**WORK TASK:** Locate each line with the string "wisps" in the listing below and copy it.

***** RECORDS TO PROCESS *****

-- ==== Sys2Proof/Safety.lean ====
section
/-! DEFINITION. What the statements speak of: what an instruction changes and leaves (frames), results of each shape, the
positions of a vector instruction, the canonical form of memory, and the turn of the cores. -/

namespace Sys2Proof.Machine

/-! ## Frames -/

/-- The package but for its cores is as before, every byte of memory at the homes with it. -/
def SamePackage (s t : State) : Prop := { t with cores := s.cores } = s ∧ ∀ a, t.byteAt a = s.byteAt a
/-- Nothing but the running core may differ. -/
def OnlyCore (s t : State) : Prop := SamePackage s t ∧ ∀ c, c ≠ s.cur → t.coreAt c = s.coreAt c

/-- g4 to g7 as the other privilege names them (R319). -/
def Core.gOther (x : Core) (r : Nat) : Word := ({ x with sup := !x.sup }).gRead r
/-- The result v stands in gd, unless d is g0, which reads 0 (R57); every other g register, in both copies, and everything
else of the core but the PC is as before. -/
def Core.WroteG (x y : Core) (d : BitVec 5) (v : Word) : Prop :=
  (∀ q : BitVec 5, y.gRead q.toNat = if q = 0 then 0 else if q = d then v else x.gRead q.toNat)
    ∧ (∀ q, 4 ≤ q → q ≤ 7 → y.gOther q = x.gOther q)
    ∧ { y with pc := x.pc, g := x.g, sg := x.sg } = x

/-! ## Results -/

/-- The instruction completes with v in gd and the PC at p, and changes nothing else. -/
def GPcOut (s : State) (d : BitVec 5) (v p : Word) (r : Res) : Prop :=
  ∃ t, r = .next t ∧ OnlyCore s t ∧ t.pc = p ∧ s.me.WroteG t.me d v
/-- The same with the PC at the next instruction (R71). -/
def GOut (s : State) (d : BitVec 5) (v : Word) (r : Res) : Prop := GPcOut s d v (s.pc + 4) r
/-- The instruction completes with the PC at p, and changes nothing else. -/
def PcOut (s : State) (p : Word) (r : Res) : Prop :=
  ∃ t, r = .next t ∧ OnlyCore s t ∧ t.pc = p ∧ { t.me with pc := s.me.pc } = s.me

/-! ## Accesses -/

/-- What an access may change of a core: its range-table slots and their order of use, its L1, the poison of its messages
under way, a write-back answered with poison, and, where it wakes a wisp that waits on its core, the wait. Its registers, its
mode and its engines stay. -/
def Core.SameRegs (x y : Core) : Prop :=
  { y with slots := x.slots, age := x.age, l1 := x.l1, sentPois := x.sentPois, fillPois := x.fillPois, drop := x.drop
           lost := x.lost, stage := x.stage, waitOn := x.waitOn } = x
/-- What an access may change of the package: memory and what the homes keep of it, the caches, the steps it sends,
what leaves for other packages, and the records of the wisps it wakes. Memory keeps its canonical form. -/
def MemOnly (s t : State) : Prop :=
  { t with cores := s.cores, clusters := s.clusters, dies := s.dies, mem := s.mem, pois := s.pois, dirtyMap := s.dirtyMap
           reg := s.reg, pending := s.pending, tents := s.tents, waiters := s.waiters, sched := s.sched, wisps := s.wisps
           seq := s.seq, draw := s.draw, out := s.out } = s
    ∧ (∀ c, (s.coreAt c).SameRegs (t.coreAt c))
    ∧ (Store.wf 0 s.mem = true → Store.wf 0 t.mem = true)
/-- However an access ends, the state it leaves differs from s as MemOnly says. -/
def Acc.FromMem {α : Type} (s : State) : Acc α → Prop
  | .ok _ t => MemOnly s t
  | .trap _ t => MemOnly s t
  | .wait t => MemOnly s t

/-- A scalar load of n bytes at a into gd: a misaligned address traps 0x03; else the instruction ends as its access does. -/
def LoadOut (s : State) (d : BitVec 5) (a : Word) (n : Nat) (sg : Bool) (r : Res) : Prop :=
  if a.toNat % n ≠ 0 then r = .next (s.trap { cause := 3, tval := a })
  else match s.load s.cur a.toNat n true s.me.sup with
    | .ok v s' => GOut s' d (if sg then BitVec.ofInt 64 (BitVec.ofNat (8 * n) v).toInt else BitVec.ofNat 64 v) r
    | .trap t s' => r = .next (s'.trap t)
    | .wait s' => r = .next s'.block
/-- A scalar store of the low n bytes of v at a. -/
def StoreOut (s : State) (a : Word) (n : Nat) (v : Word) (r : Res) : Prop :=
  if a.toNat % n ≠ 0 then r = .next (s.trap { cause := 3, tval := a })
  else match s.store s.cur a.toNat n (v.toNat % 2 ^ (8 * n)) true s.me.sup with
    | .ok _ s' => PcOut s' (s'.pc + 4) r
    | .trap t s' => r = .next (s'.trap t)
    | .wait s' => r = .next s'.block

/-- An atomic of R292 at a: what stands before its step at the home (alignment, translation, release, the line's
write-back) may trap or wait; it leaves as the transaction op where the home is another package's (R262); a poisoned word traps
0x0E where the function reads, and so does a request that a link out of service does not carry (R256); else the word takes the
value that new gives for the old one, where it gives one, an acquire follows where order asks for it, and gd takes the old
value, a word of 4 bytes sign-extended. -/
def AtomOut (s : State) (op : PeerOp) (v : Nat) (a : Word) (scope order : BitVec 2) (width reads : Bool) (new : Nat → Option Nat)
    (out : State → Word → Res → Prop) (r : Res) : Prop :=
  let n := if width then 8 else 4
  match s.atomicPrelude a scope order width with
  | .trap t s' => r = .next (s'.trap t)
  | .wait s' => r = .next s'.block
  | .ok x s1 =>
    let s' := s1.sendRemote op x.pa n v
    if (reads = true ∧ s'.homePois x.pa n = true) ∨ s'.reqDown (dieOf s.cur) x.pa = true then
      r = .next (s'.trap { cause := 0x0E, tval := a })
    else
      let old := s'.homeRead x.pa n
      let s2 := match new old with
        | some v => s'.homeUpdate (some s.cur) (some (.core s.cur)) x.pa n v
        | none => s'
      if s1.cutOff s.cur x.pa = true then r = .next (s2.trap { cause := 0x0E, tval := a })
      else
        let s3 := if order = 1 ∨ order = 3 then s2.acquire s.cur 255 scope.toNat else s2
        out s3 (if width then BitVec.ofNat 64 old else BitVec.ofInt 64 (BitVec.ofNat 32 old).toInt) r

*****

**FINISHED EXERCISE:**
what leaves for other packages, and the records of the wisps it wakes. Memory keeps its canonical form. -/
           reg := s.reg, pending := s.pending, tents := s.tents, waiters := s.waiters, sched := s.sched, wisps := s.wisps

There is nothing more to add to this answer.